«Поэт попадает в беду по причине своего языкового и, следовательно, психологического превосходства — чаще, чем из-за политических убеждений. Песнь есть форма языкового неповиновения, и ее звучание ставит под сомнение много большее, чем конкретную политическую систему: оно колеблет весь жизненный уклад. И число врагов растет пропорционально».
Эти слова особенно убедительны, ибо столь же относятся к объекту эссе, сколь и к его субъекту.
Категория времени находится в центре теоретических построений как Мандельштама, так и Бродского, но на ней ставятся несколько разные акценты: Мандельштама занимает прежде всего время историческое, его глубинные слои, переворачиваемые плугом стиха, Бродского — время физическое, воплощенное (у того же Мандельштама, да и у самого себя), например, в растянутой интонации или медленном движении описываемого лица, а еще более в просодии, стопе, окончании, цезуре. Настигание и задержка времени стихом, тематизация его в формальных элементах приобретают для Бродского бытийный смысл. Едва ли не лучше всего это показано в кратком разборе строфы из мандельштамовского стихотворения, посвященного мертвой возлюбленной Ольге Ваксель. Время здесь присутствует уже тем, что язык как таковой (его формы, этимологии, смыслы) есть результат времени. Далее, время воплощено в самом факте повествования о прошедшем и в упоре на повторяемость времени года. Затем оно коренится в интертекстуальности — в намеке на сказку Андерсена «Дюймовочка», написанную в далеком прошлом и в далеком же — детском — прошлом прочитанную. Возвращения просодических элементов, медленность и повторяемость четырехстопного амфибрахия с чередующимися рифмами закрепляют эту игру постоянных психологических возвратов. «Такой голос несомненно приходит в столкновение со всем на свете, даже с жизнью своего посредника, т. е. поэта». Скажем так: он приходит в столкновение с необратимостью. Он отменяет ее ценою печали, выходя в область бессмертия, воплощенного в языке.

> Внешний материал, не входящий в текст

/-- Step 6: DONE from every member, the output is formed (R283); in an ALL_REDUCE the gather of
the chunks follows (R290). -/
def collForm (op : Nat) (s : State) : State :=
  match collOf s op with
  | none => s
  | some c =>
    if c.formed ∨ !c.members.all (fun m => m.kind == 3) then s
    else
      let t := slotReads s c
      if !t.2 then collFail t.1 op else
      let s := collSet t.1 op (fun c => { c with formed := true })
      match c.opcode with
      | 0x0701 =>
        let f := formShare s c
        (List.zip (scatterParts c) f.2).foldl (fun s p => collWrite s op p.1.1 p.2) f.1
      | 0x0703 =>
        let f := formShare s c
        let ps := List.zip (c.shareParts s c.rank) f.2
        let s := ps.foldl (fun s p => collWrite s op p.1.1 p.2) f.1
        let s := memberSet s op c.rank (fun m => { m with gathered := c.shareLen s c.rank })
        (List.range c.n).foldl (fun s j => if j = c.rank then s else
          ps.foldl (fun s p => collSend s op j 6 2 p.1.1 p.2) s) s
      | 0x0705 => collWrite s op (c.cntAddr + 4 * c.n) (c.members.flatMap (fun m => leBytes 4 m.bytes))
      | _ => s

/-- Step 1: a phase starts (R283): the group over its axis, the input, the slot's store and
accumulators cleared, READY to every member, and the own exponent plane stored. -/
def startPhase (s : State) (op : Nat) : State :=
  match collOf s op with
  | none => s
  | some c =>
    let ax := c.axes.headD 2
    let g := groupOf s ax
    let c := { c with group := g, rank := axisCoord s ax, members := List.replicate g.length member0, formed := false, lastAt := s.plumb }
    let r := phaseInput s c
    match r.2 with
    | none => collFail r.1 op
    | some c =>
      let s := collSet r.1 op (fun _ => c)
      let s := if c.isSum then clearMem (clearMem s (c.store s) (up (c.n * c.blocks) 32)) (c.accs s) (192 * c.blocks) else s
      let s := memberSet s op c.rank (fun m => { m with kind := 1, sentExp := true, stored := if c.isSum then c.blocks else 0 })
      let s := if c.isSum then collWrite s op (c.expsFor s c.rank).1 (c.expsFor s c.rank).2 else s
      (List.range c.n).foldl (fun s j => if j = c.rank then s else sendRecord s op j 1 1) s

/-- The bytes a collective has put out, for its TALLY (R279). -/
def Coll.outBytes (c : Coll) : Nat :=
  match c.opcode with
  | 0x0701 => 65 * c.blocks
  | 0x0702 => c.n * c.count
  | 0x0703 => if c.isSum then 65 * c.blocks * c.n else 4 * c.count
  | 0x0704 => c.count
  | _ => c.members.foldl (fun n m => n + m.bytes) 0

/-- A collective completes (R283, R284, R291); a vote leaves its word (R165, R295), and fails where the word is
poisoned. -/
def collFinish (s : State) (c : Coll) : State :=
  let r := if c.vote = 0 then (s, some []) else readMem s (c.out s) 32
  match r.2 with
  | none => collFail r.1 c.op
  | some word =>
  let s := r.1
  let s := syncVoting { s with coll := { s.coll with running := s.coll.running.filter (fun x => x.op != c.op) } }
  match c.vote with
  | 0 => match c.cmd with
    | some k =>
      let s := tallyBump s 32 c.tally c.outBytes
      if c.trunc || c.truncIn then complete s k stFlagged cfTrunc [] else finish s k stOk
    | none => s
  | 1 => { s with step := { s.step with vote := some word, voteDone := true } }
  | _ => permuteVoted s (bitOf (leAt word 0 1) 2)

/-- Step 7: a phase is done once its output is formed, its operations are decided and, in an
ALL_REDUCE, every share has come; the next phase takes the output as its input (R290). -/
def collNext (op : Nat) (s : State) : State :=
  match collOf s op with
  | none => s
  | some c =>
    let gathered := !c.gathers || (c.members.mapIdx (fun r m => m.gathered == c.shareLen s r)).all id
    if !c.formed ∨ anyOutstanding s op ∨ !gathered then s
    else match c.axes.drop 1 with
      | [] => collFinish s c
      | rest => startPhase (collSet s op (fun _ => { c with axes := rest, phase := c.phase + 1, src := c.out s })) op

/-- Every step that can be taken, once; nothing new begins in S4 or deeper (R375). -/
def collOnce (op : Nat) (s : State) : State :=
  match collOf s op with
  | none => s
  | some c =>
    if 4 ≤ shedLevel s then s
    else
      let rs := List.range c.n
      let s := collGo op (rs.foldl (collExps op) s)
      collNext op (collForm op (rs.foldl (collDone op) (rs.foldl (collData op) s)))

/-! Records (R282, R292). -/

/-- A record taken by the collective it belongs to. -/
def takeRecord (s : State) (op r src : Nat) (b : List Byte) : State :=
  match collOf s op with
  | none => s
  | some c =>
    let kind := leAt b 0 1
    let fl := leAt b 1 1
    let a2aDone := c.opcode == 0x0705 && kind == 3
    if c.n ≤ r ∨ nthD c.group r 0x8000 ≠ src then s
    else
      let s := if bitOf fl 0 then setNf s else s
      let s := if c.vote = 2 ∧ bitOf fl 2 then { s with coll := { s.coll with permute := s.coll.permute.map (fun p => { p with failed := true }) } } else s
      if (leAt b 8 4 ≠ c.count ∧ !a2aDone) ∨ leAt b 12 1 ≠ c.opcode % 256 ∨ leAt b 16 8 ≠ c.dst then
        collEnd (decideEvent s (errRec unitColl 0x0C 0 1 0) false) c stFault 0x0C
      else
        let s := collSet s op (fun c => { c with lastAt := s.plumb, truncIn := c.truncIn || (a2aDone && bitOf fl 1) })
        memberSet s op r (fun m => { m with kind := max m.kind kind, bytes := if a2aDone then leAt b 8 4 else m.bytes })

/-- Kept records of the slot that are due now taken; those of an earlier phase dropped (R282). -/
def takeKept (op : Nat) (s : State) : State :=
  match collOf s op with
  | none => s
  | some c =>
    let here (k : KeptRec) : Bool := c.recAt s k.addr
    let old (k : KeptRec) : Bool := leAt k.body 2 2 != c.epoch || decide ((leAt k.body 4 4 + 2 ^ 32 - c.seqNow) % 2 ^ 32 ≥ 2 ^ 31)
    let due (k : KeptRec) : Bool := leAt k.body 2 2 == c.epoch && leAt k.body 4 4 == c.seqNow
    let ks := s.coll.kept.filter (fun k => here k && due k)
    let s := { s with coll := { s.coll with kept := s.coll.kept.filter (fun k => !(here k && (due k || (old k && leAt k.body 2 2 == c.epoch)))) } }
    ks.foldl (fun s k => takeRecord s op (c.rankAt s k.addr) k.src k.body) s

/-- Everything a collective can do now; `fuel` rounds, a phase taking a few. -/
def collRounds (op : Nat) : Nat → State → State
  | 0, s => s
  | fuel + 1, s => if (collOf s op).isNone then s else collRounds op fuel (collOnce op (takeKept op s))

def collAdvance (s : State) (op : Nat) : State := collRounds op 16 s

/-- Every collective moved on, as when a shed level is left. -/
def collAdvanceAll (s : State) : State := (s.coll.running.map (·.op)).foldl collAdvance s

end Sys2Proof.Machine
end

Время в стихотворении заключено и в его линеарности — в том, что стихи устремлены к концу, к последней строчке, которая и придает им окончательную форму (как смерть придает ее биографии поэта). «За последней строкой не следует ничего, кроме разве литературной критики». Однако завершенность стихотворения — и жизни — также есть выход в иное измерение, противостоящее энтропии.
Первые два сборника Мандельштама, согласно Бродскому, насыщены перегруженным, тягучим, медленным временем, в чем особую роль играют звуковые и аллюзивные ресурсы языка. При плотности стиха, соответствующей плотности прустовской прозы, поэт погружен скорее в настоящее. Этому способствует тяжелый цезурированный размер, неизбежно отдающийся в подсознании гомеровским гекзаметром, хотя реально с ним не совпадающий. Обычно это классический александрийский стих, а то и пятистопный анапест, представляющий собой «как бы дактиль наоборот», по замечанию Сергея Аверинцева: играя на их сходстве и несходстве с гекзаметром, Мандельштам создает «почти физическое ощущение тоннеля времени», «эффект <…> цезуры в цезуре, паузы в паузе». Существенно, что вся эта остановка — точнее, фокусировка — времени производится как бы бессознательно, отнюдь не в процессе четкой разработки темы (что было бы свойственно английской поэзии); логика русского языка принципиально отличается от аналитической логики английского. В дальнейшем — например, в «Стихах о неизвестном солдате» — ощущение времени становится совершенно иным: время приобретает космическую, даже сверхкосмическую скорость, хотя по-прежнему остается под властью поэта. «Грамматика почти отсутствует, но это не модернистский прием, а результат невероятного душевного ускорения, которое в другие времена отвечало откровениям Иова и Иеремии».